— Task item —
When you reach the line that contains "let gr := w.group g" in the data below, start reproducing lines exactly, and stop after the line that contains "if ftz && f.e = 8 && g".

Stored items:
-- ==== Sys2Proof/Machine/Fp.lean ====
section
/-! DEFINITION. Numbers: exact values, the formats of 02 R22, decoding, rounding in every mode,
conversion with its flags, the generator of stochastic rounding, block scales, the Hadamard
transform, and the sums of the matrix engines and of the Bedstone (02 R22–R44). -/

namespace Sys2Proof.Machine

/-! ## Exact values -/

/-- The number m · 2^e / d, with d positive. -/
structure Num where
  m : Int
  e : Int := 0
  d : Nat := 1
  deriving DecidableEq, Repr

/-- 2^k for a natural exponent as an integer. -/
def pow2 (k : Int) : Int := (2 ^ k.toNat : Nat)

def Num.add (a b : Num) : Num :=
  let e := min a.e b.e
  { m := a.m * pow2 (a.e - e) * b.d + b.m * pow2 (b.e - e) * a.d, e := e, d := a.d * b.d }
def Num.neg (a : Num) : Num := { a with m := -a.m }
def Num.sub (a b : Num) : Num := a.add b.neg
def Num.mul (a b : Num) : Num := { m := a.m * b.m, e := a.e + b.e, d := a.d * b.d }
/-- The quotient by a number that is not zero. -/
def Num.div (a b : Num) : Num :=
  { m := (if b.m < 0 then -a.m else a.m) * b.d, e := a.e - b.e, d := a.d * b.m.natAbs }
def Num.abs (a : Num) : Num := { a with m := a.m.natAbs }
def Num.isZero (a : Num) : Bool := a.m = 0
def Num.lt (a b : Num) : Bool := (a.sub b).m < 0
def Num.le (a b : Num) : Bool := (a.sub b).m ≤ 0
def Num.eq (a b : Num) : Bool := (a.sub b).m = 0
def Num.ofInt (x : Int) : Num := { m := x }
def Num.zero : Num := { m := 0 }
/-- 2^k. -/
def Num.pow (k : Int) : Num := { m := 1, e := k }

/-- floor(|a| / 2^k), and the 32 bits that follow with whether anything is left below them. -/
def Num.quot (a : Num) (k : Int) : Nat × Nat × Bool :=
  let n := a.m.natAbs * 2 ^ (a.e - k).toNat * 2 ^ 32
  let d := a.d * 2 ^ (k - a.e).toNat
  let q := n / d
  (q / 2 ^ 32, q % 2 ^ 32, n % d ≠ 0)

/-- The floor of a number. -/
def Num.floor (a : Num) : Int :=
  let q := a.quot 0
  if a.m < 0 then -(q.1 : Int) - (if q.2.1 ≠ 0 || q.2.2 then 1 else 0) else q.1

/-- floor(log2 |a|) of a number that is not zero. -/
def Num.log2 (a : Num) : Int :=
  let g : Int := (Nat.log2 a.m.natAbs : Int) - (Nat.log2 a.d : Int) + a.e
  if a.abs.lt (.pow g) then g - 1 else if (Num.pow (g + 1)).le a.abs then g + 1 else g

/-- A value of a format: a number with its sign bit, an infinity, or a NaN with its sign, the bits
below the quiet bit at the top of 52, and whether it signals. -/
inductive Fv where
  | num (neg : Bool) (x : Num)
  | inf (neg : Bool)
  | nan (neg : Bool) (pay : Nat) (snan : Bool)
  deriving DecidableEq, Repr

def Fv.zero : Fv := .num false Num.zero
def Fv.isNan : Fv → Bool
  | .nan _ _ _ => true
  | _ => false
def Fv.isSnan : Fv → Bool
  | .nan _ _ s => s
  | _ => false
def Fv.isInf : Fv → Bool
  | .inf _ => true
  | _ => false
def Fv.isZero : Fv → Bool
  | .num _ x => x.isZero
  | _ => false
def Fv.neg : Fv → Bool
  | .num n _ => n
  | .inf n => n
  | .nan n _ _ => n
/-- The exact number of a finite value. -/
def Fv.val : Fv → Num
  | .num _ x => x
  | _ => Num.zero
/-- The value of an exact number; a zero takes the sign given. -/
def Fv.ofNum (x : Num) (zneg : Bool := false) : Fv := .num (if x.isZero then zneg else x.m < 0) x
/-- The value with its sign bit inverted. -/
def Fv.flip : Fv → Fv
  | .num n x => .num (!n) x.neg
  | .inf n => .inf (!n)
  | .nan n p s => .nan (!n) p s
/-- The default NaN. -/
def Fv.dnan : Fv := .nan false 0 false
/-- The default NaN of an invalid operation on the way to a conversion, which sets NV and quiets
it. -/
def Fv.inan : Fv := .nan false 0 true

/-! ## Formats (02 R22, R24, R26, R31) -/

/-- What a code of a floating-point format may hold beside numbers. -/
inductive NanK where
  | none
  /-- exponent all ones: infinity and NaNs -/
  | ieee
  /-- exponent and mantissa all ones: a quiet NaN -/
  | ones
  /-- likewise in a parametric format, which no conversion gives (02 R32) -/
  | par
  deriving DecidableEq, Repr

/-- A format: sign, exponent bits, mantissa bits, bias, NaNs. With `int` the code is two's complement
or unsigned in units of 2^−bias. -/
structure Fmt where
  s : Bool
  e : Nat
  m : Nat
  bias : Int
  nan : NanK
  int : Bool := false
  deriving DecidableEq, Repr

def fp32 : Fmt := { s := true, e := 8, m := 23, bias := 127, nan := .ieee }
def fp16 : Fmt := { s := true, e := 5, m := 10, bias := 15, nan := .ieee }
def bf16 : Fmt := { s := true, e := 8, m := 7, bias := 127, nan := .ieee }
def e4m3 : Fmt := { s := true, e := 4, m := 3, bias := 7, nan := .ones }
def e5m2 : Fmt := { s := true, e := 5, m := 2, bias := 15, nan := .ieee }
def e2m3 : Fmt := { s := true, e := 2, m := 3, bias := 1, nan := .none }
def e3m2 : Fmt := { s := true, e := 3, m := 2, bias := 3, nan := .none }
def e2m1 : Fmt := { s := true, e := 2, m := 1, bias := 1, nan := .none }
def int8 : Fmt := { s := true, e := 0, m := 7, bias := 0, nan := .none, int := true }
def int4 : Fmt := { s := true, e := 0, m := 3, bias := 0, nan := .none, int := true }
def uint8 : Fmt := { s := false, e := 0, m := 8, bias := 0, nan := .none, int := true }
def mxint8 : Fmt := { s := true, e := 0, m := 7, bias := 6, nan := .none, int := true }
/-- E8M0 scales decode through their own rule; the format stands for the code alone (02 R29). -/
def e8m0 : Fmt := { s := false, e := 8, m := 0, bias := 127, nan := .none }

/-- A parametric format (02 R31). -/
def nfFmt (code : Nat) (bias : Int) (nanFlag : Bool) : Fmt :=
  { s := code.testBit 6, e := bits code 3 3, m := bits code 0 3, bias := bias
    nan := if nanFlag then .par else .none }

/-- The format of a code that R22 defines; an MX code gives its element's. -/
def fmtOf (code : Nat) (bias : Int := 0) (nanFlag : Bool := false) : Fmt :=
  match code with
  | 0x01 => fp32 | 0x02 => fp16 | 0x03 => bf16 | 0x04 => e4m3 | 0x05 => e5m2
  | 0x06 => e2m3 | 0x07 => e3m2 | 0x08 => e2m1 | 0x09 => int8 | 0x0A => int4
  | 0x0B => uint8 | 0x0C => e8m0
  | 0x10 => e4m3 | 0x11 => e5m2 | 0x12 => e2m3 | 0x13 => e3m2 | 0x14 => e2m1 | 0x15 => mxint8
  | _ => nfFmt code bias nanFlag

/-- The width of an element in bits. -/
def Fmt.width (f : Fmt) : Nat := (if f.s then 1 else 0) + f.e + f.m

/-- The code of the largest finite magnitude. A parametric format with NAN and neither exponent nor
mantissa bits has the code 0 alone, which 02 R31 makes a NaN: the model saturates to that code (DESIGN
CHOICE, log entry 10). -/
def Fmt.maxMag (f : Fmt) : Nat :=
  match f.nan with
  | .ieee => 2 ^ f.m * (2 ^ f.e - 1) - 1
  | .ones | .par => 2 ^ (f.e + f.m) - 2
  | .none => 2 ^ (f.e + f.m) - 1

/-- Whether the code of a magnitude is a NaN's or an infinity's. -/
def Fmt.special (f : Fmt) (c : Nat) : Bool := f.nan ≠ .none && f.maxMag < c

/-- The value of the code of a magnitude, also above the largest (02 R26, R31). -/
def Fmt.mag (f : Fmt) (c : Nat) : Num :=
  if f.e = 0 then { m := c, e := -f.bias }
  else
    let ex := c / 2 ^ f.m
    let mn := c % 2 ^ f.m
    if ex = 0 then { m := mn, e := 1 - f.bias - f.m }
    else { m := mn + 2 ^ f.m, e := ex - f.bias - f.m }

/-- The value of an element's code (02 R24, R26, R28, R31). The FP8 E5M2 NaN S.11111.01 signals, the
other two are quiet (DEDUCED from the quiet form of 02 R26, log entry 10). -/
def Fmt.dec (f : Fmt) (code : Nat) : Fv :=
  let c := code % 2 ^ f.width
  if f = e8m0 then
    if c = 0xFF then .dnan else .num false (.pow ((c : Int) - 127))
  else if f.int then
    let x : Int := if f.s && 2 ^ f.m ≤ c then (c : Int) - 2 ^ (f.m + 1) else c
    .num (x < 0) { m := x, e := -f.bias }
  else
    let n := f.s && c.testBit (f.e + f.m)
    let g := c % 2 ^ (f.e + f.m)
    let mn := g % 2 ^ f.m
    match f.nan with
    | .ieee =>
      if g / 2 ^ f.m = 2 ^ f.e - 1 then
        if mn = 0 then .inf n
        else .nan n (mn % 2 ^ (f.m - 1) * 2 ^ (52 - (f.m - 1))) (!mn.testBit (f.m - 1))
      else num n g
    | .ones | .par =>
      if g = 2 ^ (f.e + f.m) - 1 then .nan n (mn % 2 ^ (f.m - 1) * 2 ^ (52 - (f.m - 1))) false
      else num n g
    | .none => num n g
where
  num (n : Bool) (g : Nat) : Fv :=
    let x := f.mag g
    .num n (if n then x.neg else x)

/-- The code of a NaN: its sign and top bits, quiet (02 R25, R27). -/
def Fmt.nanCode (f : Fmt) (neg : Bool) (pay : Nat) : Nat :=
  let top := match f.nan with
    | .ieee => 2 ^ f.m * (2 ^ f.e - 1) + 2 ^ (f.m - 1) + pay / 2 ^ (52 - (f.m - 1))
    | _ => 2 ^ (f.e + f.m) - 1
  top + if neg && f.s then 2 ^ (f.e + f.m) else 0

/-- OCP formats keep the quiet form of a NaN (02 R26, R27). -/
def Fmt.quiet (f : Fmt) (neg : Bool) (pay : Nat) : Nat :=
  if f = e5m2 then f.nanCode neg 0 else f.nanCode neg pay

/-! ## Rounding (02 R34, R35) -/

/-- Whether a remainder makes the magnitude go up: the quotient, the 32 bits below it, whether more
is left, and the random bits. -/
def roundUp (rm : Rnd) (neg : Bool) (r : Nat) (q frac : Nat) (more : Bool) : Bool :=
  match rm with
  | .rne => 2 ^ 31 < frac || (frac = 2 ^ 31 && (more || q % 2 = 1))
  | .rz => false
  | .ru => !neg && (frac ≠ 0 || more)
  | .rd => neg && (frac ≠ 0 || more)
  | .sr => (frac ≠ 0 || more) && r < frac

/-- The exponent of the unit of a magnitude in a format. -/
def Fmt.unit (f : Fmt) (x : Num) : Int :=
  if f.e = 0 then -f.bias else max x.log2 (1 - f.bias) - f.m

/-- The code of a magnitude rounded with the format's range continued upwards, and whether it is
inexact. In a format without mantissa bits a tie of rne goes to the even code, where 02 R34 speaks of
the even mantissa (DESIGN CHOICE, log entry 11). -/
def Fmt.roundMag (f : Fmt) (rm : Rnd) (r : Nat) (neg : Bool) (x : Num) : Nat × Bool :=
  let u := f.unit x
  let (q, frac, more) := x.quot u
  let q' := if roundUp rm neg r q frac more then q + 1 else q
  let base := if f.e = 0 then 0 else ((u - (1 - f.bias - f.m)).toNat) * 2 ^ f.m
  (q' + base, frac ≠ 0 || more)

/-- Whether a result is tiny: rounded with no lower bound of its exponent, it lies below the smallest
normal magnitude (02 R38). -/
def Fmt.tiny (f : Fmt) (rm : Rnd) (r : Nat) (neg : Bool) (x : Num) : Bool :=
  let l := x.log2
  if 1 - f.bias ≤ l then false
  else
    let (q, frac, more) := x.quot (l - f.m)
    let q' := if roundUp rm neg r q frac more then q + 1 else q
    l + 1 < 1 - f.bias || q' < 2 ^ (f.m + 1)

/-- In sr, whether a magnitude above the largest finite one goes on to the next (02 R35). -/
def Fmt.srOver (f : Fmt) (lim : Nat) (r : Nat) (x : Num) : Bool :=
  let top := f.mag lim
  let u := if lim = 0 then f.mag 1 else top.sub (f.mag (lim - 1))
  let fr := (x.abs.sub top).div u
  (Num.ofInt 1).le fr || decide (r < (fr.quot (-32)).1)

/-- The result of a conversion: code, flags, and whether it was inexact (a draw under sr). -/
structure Cv where
  code : Nat
  flags : BitVec 5
  drew : Bool := false
  deriving DecidableEq, Repr

/-- The sign bit of a code. -/
def Fmt.signed (f : Fmt) (neg : Bool) (c : Nat) : Nat :=
  if neg && f.s then c + 2 ^ (f.e + f.m) else c

/-- The two's complement code of an integer. -/
def Fmt.intCode (f : Fmt) (neg : Bool) (c : Nat) : Nat :=
  if neg then (2 ^ f.width - c) % 2 ^ f.width else c

/-- The conversion of an exact value into a format in a mode (02 R27, R28, R32, R35, R38). -/
def Fmt.conv (f : Fmt) (rm : Rnd) (r : Nat) (v : Fv) : Cv :=
  match v with
  | .nan n p s =>
    let nv := flagIf s flagNV
    if f.int then { code := 0, flags := flagNV }
    else if f = fp32 || f = fp16 || f = bf16 || f = e4m3 || f = e5m2 then
      { code := f.quiet n p, flags := nv }
    else { code := 0, flags := flagNV }
  | .inf n =>
    if f.int then { code := f.intCode n (lim n), flags := flagNV }
    else if f.nan = .ieee then { code := f.signed n (f.maxMag + 1), flags := 0 }
    else if !f.s && n then { code := 0, flags := flagOF ||| flagNX }
    else { code := f.signed n f.maxMag, flags := flagOF ||| flagNX }
  | .num n x =>
    if x.isZero then { code := if f.int then 0 else f.signed n 0, flags := 0 }
    else if f.int then
      let (c, nx) := f.roundMag rm r n x
      let ovf := if rm = .sr && (f.mag (lim n)).lt x.abs then f.srOver (lim n) r x else lim n < c
      if ovf then { code := f.intCode n (lim n), flags := flagNV, drew := nx }
      else { code := f.intCode n (min c (lim n)), flags := flagIf nx flagNX, drew := nx }
    else if !f.s && n then { code := 0, flags := flagOF ||| flagNX }
    else
      let (c0, nx) := f.roundMag rm r n x
      let big := f.maxMag
      let above := (f.mag big).lt x.abs
      let ovf := if rm = .sr && above then f.srOver big r x else big < c0
      if ovf then
        let toInf := match rm with
          | .rne | .sr => true
          | .rz => false
          | .ru => !n
          | .rd => n
        let c := if f.nan = .ieee && toInf then big + 1 else big
        { code := f.signed n c, flags := flagOF ||| flagNX, drew := nx }
      else
        let c := min c0 big
        let uf := if f.e = 0 then c = 0 else nx && f.tiny rm r n x
        let inex := nx || above
        { code := f.signed n c, flags := flagIf inex flagNX ||| flagIf uf flagUF, drew := inex }
where
  /-- the largest magnitude of an integer of a sign -/
  lim (neg : Bool) : Nat :=
    if f.s then (if neg then 2 ^ f.m else 2 ^ f.m - 1) else (if neg then 0 else 2 ^ f.m - 1)

/-! ## The generator (02 R36) -/

/-- One round of the hash. -/
def mix (x : Nat) : Nat :=
  let m := 2 ^ 64
  let x := (x + 0x9E3779B97F4A7C15) % m
  let x := ((x ^^^ (x >>> 30)) * 0xBF58476D1CE4E5B9) % m
  let x := ((x ^^^ (x >>> 27)) * 0x94D049BB133111EB) % m
  x ^^^ (x >>> 31)

/-- The seed of a thread: the context's, its team's, its group's or task's. -/
def W.seed (w : W) (g l : Nat) : Nat :=
  let gr := w.group g
  let gi := match gr.kind with
    | .task _ => 2 ^ 32 + ((w.lane g l).tid.getD 0)
    | _ => gr.gindex
  mix (mix ((w.srReg gr.asid .srseed).toNat ^^^ (w.team gr.team).tlin) ^^^ gi)

/-- The random bits of an element for a seed and a count. -/
def drawOf (seed seq k : Nat) : Nat := mix (seed ^^^ ((seq * 2 ^ 32 + k) % 2 ^ 64)) % 2 ^ 32

/-- The random bits of an element of a lane's result. -/
def W.draw (w : W) (g l k : Nat) : Nat := drawOf (w.seed g l) (w.lane g l).seq.toNat k

/-! ## Wide arithmetic (02 R25, R37, 08 R202–R211) -/

/-- A wide operand read: subnormals of FP32 and BF16 are zeros under FTZ. -/
def readWide (f : Fmt) (ftz : Bool) (code : Nat) : Fv :=
  match f.dec code with
  | .num n x =>
    if ftz && f.e = 8 && !x.isZero && x.abs.lt (.pow (1 - f.bias)) then .num n Num.zero
    else .num n x
  | v => v

/-- A wide result: rounded once, and a subnormal flushed under FTZ (02 R37). -/
def writeWide (f : Fmt) (ftz : Bool) (rm : Rnd) (r : Nat) (v : Fv) : Cv :=
  let c := f.conv rm r v
  let g := c.code % 2 ^ (f.e + f.m)
  if ftz && f.e = 8 && g ≠ 0 && g < 2 ^ f.m then
    { c with code := c.code - g, flags := c.flags ||| flagUF ||| flagNX }
  else c

/-- The NaN of an operation from its first NaN operand, quieted (02 R25). -/
def firstNan (vs : List Fv) : Option Fv :=
  (vs.find? Fv.isNan).map fun v => match v with
    | .nan n p _ => .nan n p false
    | v => v

/-- The first NaN of some operands, which signals where any of them does: its conversion then sets NV
(02 R25). -/
def signalNan (vs : List Fv) : Option Fv :=
  (vs.find? Fv.isNan).map fun v => match v with
    | .nan n p _ => .nan n p (vs.any Fv.isSnan)
    | v => v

— Solution for this exercise —
  let gr := w.group g
  let gi := match gr.kind with
    | .task _ => 2 ^ 32 + ((w.lane g l).tid.getD 0)
    | _ => gr.gindex
  mix (mix ((w.srReg gr.asid .srseed).toNat ^^^ (w.team gr.team).tlin) ^^^ gi)

/-- The random bits of an element for a seed and a count. -/
def drawOf (seed seq k : Nat) : Nat := mix (seed ^^^ ((seq * 2 ^ 32 + k) % 2 ^ 64)) % 2 ^ 32

/-- The random bits of an element of a lane's result. -/
def W.draw (w : W) (g l k : Nat) : Nat := drawOf (w.seed g l) (w.lane g l).seq.toNat k

/-! ## Wide arithmetic (02 R25, R37, 08 R202–R211) -/

/-- A wide operand read: subnormals of FP32 and BF16 are zeros under FTZ. -/
def readWide (f : Fmt) (ftz : Bool) (code : Nat) : Fv :=
  match f.dec code with
  | .num n x =>
    if ftz && f.e = 8 && !x.isZero && x.abs.lt (.pow (1 - f.bias)) then .num n Num.zero
    else .num n x
  | v => v

/-- A wide result: rounded once, and a subnormal flushed under FTZ (02 R37). -/
def writeWide (f : Fmt) (ftz : Bool) (rm : Rnd) (r : Nat) (v : Fv) : Cv :=
  let c := f.conv rm r v
  let g := c.code % 2 ^ (f.e + f.m)
  if ftz && f.e = 8 && g ≠ 0 && g < 2 ^ f.m then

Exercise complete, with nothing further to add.